# AVAILABLE DATA
@[simp] theorem State.modLink_keeps (s : State) (k : LinkId) (g : Link → Link) :
    (State.modLink s k g).pending = s.pending ∧ (State.modLink s k g).events.log = s.events.log ∧ (State.modLink s k g).events.sealedLog = s.events.sealedLog := by
  unfold State.modLink
  simp

@[simp] theorem State.modPort_keeps (s : State) (p : PortId) (g : Port → Port) :
    (State.modPort s p g).pending = s.pending ∧ (State.modPort s p g).events.log = s.events.log ∧ (State.modPort s p g).events.sealedLog = s.events.sealedLog := by
  unfold State.modPort
  simp

@[simp] theorem State.modFn_keeps (s : State) (v : FnId) (g : Func → Func) :
    (State.modFn s v g).pending = s.pending ∧ (State.modFn s v g).events.log = s.events.log ∧ (State.modFn s v g).events.sealedLog = s.events.sealedLog := by
  unfold State.modFn
  simp

@[simp] theorem State.setTile_keeps (s : State) (t : Nat) (x : Tile) :
    (State.setTile s t x).pending = s.pending ∧ (State.setTile s t x).events.log = s.events.log ∧ (State.setTile s t x).events.sealedLog = s.events.sealedLog := by
  unfold State.setTile
  simp

@[simp] theorem State.setChan_keeps (s : State) (c : Nat) (x : Chan) :
    (State.setChan s c x).pending = s.pending ∧ (State.setChan s c x).events.log = s.events.log ∧ (State.setChan s c x).events.sealedLog = s.events.sealedLog := by
  unfold State.setChan
  simp

@[simp] theorem State.modFoldCfg_keeps (s : State) (f : FoldId) (g : FoldCfg → FoldCfg) :
    (State.modFoldCfg s f g).pending = s.pending ∧ (State.modFoldCfg s f g).events.log = s.events.log ∧ (State.modFoldCfg s f g).events.sealedLog = s.events.sealedLog := by
  unfold State.modFoldCfg
  simp

@[simp] theorem State.tick_keeps (s : State) (t : Nat) :
    (State.tick s t).pending = s.pending ∧ (State.tick s t).events.log = s.events.log ∧ (State.tick s t).events.sealedLog = s.events.sealedLog := by
  unfold State.tick
  simp

@[simp] theorem State.outOfMappings_keeps (s : State) (q : QuadId) :
    (State.outOfMappings s q).pending = s.pending ∧ (State.outOfMappings s q).events.log = s.events.log ∧ (State.outOfMappings s q).events.sealedLog = s.events.sealedLog := by
  unfold State.outOfMappings
  (repeat' split) <;> simp

@[simp] theorem State.send_keeps (s : State) (o : Output) :
    (State.send s o).pending = s.pending ∧ (State.send s o).events.log = s.events.log ∧ (State.send s o).events.sealedLog = s.events.sealedLog := by
  unfold State.send
  simp

@[simp] theorem State.sendVec_keeps (s : State) (v : FnId) (vec : Fin 4) :
    (State.sendVec s v vec).pending = s.pending ∧ (State.sendVec s v vec).events.log = s.events.log ∧ (State.sendVec s v vec).events.sealedLog = s.events.sealedLog := by
  unfold State.sendVec
  simp

@[simp] theorem State.coalesce_keeps (s : State) (v : FnId) (vec : Fin 4) :
    (State.coalesce s v vec).pending = s.pending ∧ (State.coalesce s v vec).events.log = s.events.log ∧ (State.coalesce s v vec).events.sealedLog = s.events.sealedLog := by
  unfold State.coalesce
  split <;> simp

# WHAT IS REQUIRED
Set down exactly the lines of the data above, beginning with the line that has "(State.modFn s v g).pending" and ending with the line that has "theorem State.setChan_keeps (s", and no others.

# REPLY TO THE TASK
    (State.modFn s v g).pending = s.pending ∧ (State.modFn s v g).events.log = s.events.log ∧ (State.modFn s v g).events.sealedLog = s.events.sealedLog := by
  unfold State.modFn
  simp

@[simp] theorem State.setTile_keeps (s : State) (t : Nat) (x : Tile) :
    (State.setTile s t x).pending = s.pending ∧ (State.setTile s t x).events.log = s.events.log ∧ (State.setTile s t x).events.sealedLog = s.events.sealedLog := by
  unfold State.setTile
  simp

@[simp] theorem State.setChan_keeps (s : State) (c : Nat) (x : Chan) :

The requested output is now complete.